According to the research, insomnia is a significant problem for ASD (high functioning autistic) teens compared to "typical" teens. Whether it is due to anxiety, noise, caffeine, or physical discomfort, these tips may help your teenager get a good night’s sleep:

1. Avoid caffeine, especially after 12:00 PM. Some ASD teens are sensitive to caffeine. It's highly unlikely for these young people to have a caffeine habit (e.g., Mountain Dew) and not be an insomniac.

2. Weighted blankets and soft sheets are a must.

3. Quiet blankets are supportive of a good night’s rest as well. A crackly sheet or comforter can wake the “light sleeping” teenager with the slightest movement.

4. Does your son or daughter scratch a lot at night? He or she is probably allergic to the detergent, or you may be putting too much soap in the wash and not getting a clean rinse.

5. Chamomile tea has been found to be helpful with sleep. The chamomile flower contains relaxants. At bedtime, have your teen drink a cup of pure chamomile (not the blends with peppermint or honey, which have stimulants that will be at cross purposes with the chamomile).

6. Do away with digital alarm clocks. They stare at the your teenager with bright red numbers, telling him how many hours and minutes until he has to get up for school. Digital clocks tend to raise the anxiety level of the teen. However, your teen should have a clock handy so he doesn’t have to get out of bed to check it. Cell phones or laptops nearby can do the trick.

7. Have some “downtime” before bed. Autistic teens need one hour of downtime for every hour of socializing, and this is especially true at night.
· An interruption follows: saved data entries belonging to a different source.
-- ==== Sys2Proof/Machine/Window.lean ====
section
/-! DEFINITION. Machine/Window.lean: tallies, check windows, the commit buffer and the checkpoint (R426 to R432).
DESIGN CHOICE (log 75) where this file says at what moments a window closes inside an instruction. -/

namespace Sys2Proof.Machine

/-! Tallies (R426). -/

/-- The even-parity bit of a word. -/
def parity (v : W64) : Bool := (List.range 64).foldl (fun b k => b ^^ v.getLsbD k) false

/-- One word enters a tally: the polynomial step of R426. -/
def tallyStep (t w : W64) : W64 :=
  let u := t <<< 1
  (if t.getLsbD 63 then u ^^^ 0x1B else u) ^^^ w

/-- The words of one run enter its tally in order. -/
def Tally.feed (t : Tally) (ws : List W64) : Tally :=
  let v := ws.foldl tallyStep t.val
  { val := v, par := parity v }

/-- The parity bit of a tally is right (R428). -/
def Tally.ok (t : Tally) : Bool := t.par == parity t.val

/-- The window agrees: equal values, and both parity bits right (R428). -/
def Win.agrees (w : Win) : Bool := decide (w.tp.val = w.ts.val) && w.tp.ok && w.ts.ok

/-! The checkpoint (R428). -/

/-- The context that a checkpoint holds. -/
def Pilot.ctx (x : Pilot) : Ctx :=
  { banks := x.banks, cur := x.cur, sw := x.sw, cx := x.cx, pc := x.pc, mulq := x.mulq, sets := x.sets,
    slotMark := x.slotMark, dmon := x.dmon, lw := x.lw, vbo := x.vbo, vbs := x.vbs, cseal := x.cseal, gtab := x.gtab,
    dbg := x.dbg }

/-- A pilot with the context of a checkpoint. -/
def Pilot.withCtx (x : Pilot) (c : Ctx) : Pilot :=
  { x with banks := c.banks, cur := c.cur, sw := c.sw, cx := c.cx, pc := c.pc, mulq := c.mulq, sets := c.sets,
           slotMark := c.slotMark, dmon := c.dmon, lw := c.lw, vbo := c.vbo, vbs := c.vbs, cseal := c.cseal,
           gtab := c.gtab, dbg := c.dbg, waiting := false }

/-- The pilot as its latest window close left it (R428, R542). -/
def Pilot.committed (x : Pilot) : Pilot :=
  match x.win.ck with
  | some c => x.withCtx c
  | none => x

/-- The pilot with its checkpoint restored, and nothing in its commit buffer (R432). -/
def Pilot.restored (x : Pilot) : Pilot :=
  { x.committed with win := { count := x.win.count } }

/-- A debugger's write to a pilot's registers, which no rollback undoes: it is made in the checkpoint too. -/
def Pilot.both (x : Pilot) (f : Pilot → Pilot) : Pilot :=
  let y := f x
  { y with win := { y.win with ck := x.win.ck.map (fun c => (f (x.withCtx c)).ctx) } }

/-! The commit buffer (R430). -/

/-- The newest pending store of pilot `p` to a word. -/
def pendingAt (s : State) (p : Nat) (cel : Bool) (k : Nat) : Option TWord :=
  ((pilot s p).win.stores.find? (fun e => (e.cel == cel) && decide (e.k = k))).map (fun e => e.w)

/-- A word of the cask or the cellar as pilot `p` itself reads it: a pending store first (R430). -/
def seenWord (s : State) (p : Nat) (cel : Bool) (k : Nat) : TWord :=
  (pendingAt s p cel k).getD (if cel then Table.get emptyW s.cellar k else Table.get emptyW s.cask k)

/-- A store takes effect (R430). -/
def drainStore (s : State) (e : PStore) : State :=
  if e.cel then { s with cellar := Table.put emptyW s.cellar e.k e.w }
  else { s with cask := Table.put emptyW s.cask e.k e.w }

/-- The stores that wait take effect, oldest first. -/
def drainStores (s : State) (es : List PStore) : State := es.reverse.foldl drainStore s

/-- The packets that wait are emitted, oldest first (R554). -/
def drainPkts (s : State) (p : Nat) (es : List HeldPkt) : State :=
  es.reverse.foldl (fun s e => packet s p e.typ e.ch e.payload) s

/-- Pilot `p`'s window commits (R428, R430): its stores and packets take effect, and the next window starts from the
seed. -/
def commitWin (s : State) (p : Nat) : State :=
  let w := (pilot s p).win
  let s := updPilot s p (fun x => { x with win := { count := w.count + 1, inner := w.inner } })
  drainPkts (drainStores s w.stores) p w.pkts

/-- A flip is forced in the pilot's next window (R448). -/
def Pilot.armed (x : Pilot) : Bool := x.once || x.twice

/-- A window of pilot `p` closes inside an instruction: it commits, or it is marked as a mismatch, which discards the
instruction. While a window is retried, it stays open to its end (R432). -/
def closeInside (s : State) (p : Nat) : State :=
  let x := pilot s p
  if x.frozen then s
  else if x.armed || !x.win.agrees then updPilot s p (fun x => { x with win := { x.win with bad := true } })
  else commitWin (updPilot s p (fun x => { x with win := { x.win with inner := true } })) p

/-- A store of pilot `p` enters the commit buffer; the eighth fills its store part and closes the window (R427, R430). -/
def pendStore (s : State) (p : Nat) (e : PStore) : State :=
  let s := updPilot s p (fun x => { x with win := { x.win with stores := e :: x.win.stores } })
  if 8 ≤ (pilot s p).win.stores.length then closeInside s p else s

/-- A packet of pilot `p`'s own effects, held until its window commits (R554). -/
def notePacket (s : State) (p : Nat) (typ : BitVec 4) (ch : BitVec 5) (payload : W64) : State :=
  if !s.dbg.ten then s
  else updPilot s p (fun x => { x with win := { x.win with pkts := ⟨typ, ch, payload⟩ :: x.win.pkts } })

/-- `n` micro-ops of pilot `p` enter the window with the words of their two runs; the first of the window takes the
checkpoint `c` (R426, R428). -/
def noteOp (s : State) (p : Nat) (c : Option Ctx) (pri sha : List W64) (n : Nat) : State :=
  updPilot s p (fun x =>
    let w := x.win
    { x with win := { w with ck := w.ck.or c, ops := w.ops + n, tp := w.tp.feed pri, ts := w.ts.feed sha } })

/-! Mismatch (R432). -/

/-- A mismatch is counted (R429, R432, R435): whether it is the first of a new period of 100,000 tt. -/
def Pilot.countMism (x : Pilot) (now : W64) : Pilot :=
  let new := decide (100000 ≤ (now - x.mismTick).toNat) || decide (x.mismBase = 0)
  { x with mism := satInc x.mism, ckMism := satInc x.ckMism,
           tpar := if x.win.tp.ok && x.win.ts.ok then x.tpar else satInc x.tpar,
           mismBase := if new then 1 else x.mismBase + 1, mismTick := if new then now else x.mismTick }

/-- Pilot `p`'s window mismatches (R432): the checkpoint is restored, nothing of the window remains, and the retry
begins, with the lease and the watchdog frozen.  A forced single flip is used up (R448). -/
def mismatch (s : State) (p : Nat) : State :=
  updPilot s p (fun x => { (x.countMism s.tide.count).restored with frozen := true, once := false })

/-- The window of pilot `p` closes at an event's delivery (R427, R434): the state, and whether delivery may go on.  With
no micro-op in the window nothing closes; while a window is retried the boundary has not been reached. -/
def closeAtClaim (s : State) (p : Nat) : State × Bool :=
  let x := pilot s p
  if x.frozen then (s, false)
  else if x.win.ck.isNone then (s, true)
  else if x.armed || !x.win.agrees then (mismatch s p, false)
  else (commitWin s p, true)

end Sys2Proof.Machine
end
Unlike most adolescents, teens with ASD can't just turn off the T.V., walk into the bedroom, and fall face first into bed, passed out like a drunken sailor. They need to engage in their rituals and routines and bring their adrenalin levels back to normal.

8. Earplugs will deaden noise, and although some teens say they don't like the feel of them, there are different shapes, materials and sizes. Most teens with ASD tend to prefer the medium size foam ones – although they almost always do fall out at some point – so keep an extra set handy so you don't have to scramble to find them in the middle of the night. Noise-canceling headphones are a good alternative to ear plugs.

9. Light cardio and fresh air are good precursors to good sleep. The teen may be lethargic or mentally exhausted if he has been sitting at the computer playing video games for 3 hours. Going for a short walk and getting some fresh air serves as a “pre-bedtime” relaxation exercise.

10. Lavender has been shown by researchers to usher in and improve the quality of sleep. You can use essential oil in an infuser, dried lavender in a sachet, or fresh lavender in a vase. Aromatherapy, in general, can be very relaxing (avoid stimulating scents like lemon, though).

11. Melatonin is not a sleeping pill – it's a natural sleep aid. However, the teen should not take more than 3 mgs (even though it is sometimes sold in 5mg tablets), because that much may act like a depressant the next day. Your teen can start with 3mgs, and then take an additional 1-2 mgs later if he wakes up too early (e.g., 3:00 AM).

12. White noise (e.g., from a fan) is also a good way to block out unwanted sounds.

13. Relaxation CDs (e.g., rain forest sounds) can be quite soothing for some ASD teens.

14. Some find the television (set at a low volume) to be calming, helping them to drop off into a relaxing sleep. However, others report that watching television before bed works more like a stimulant for them. Thus, decide if bedtime television is right for your teen.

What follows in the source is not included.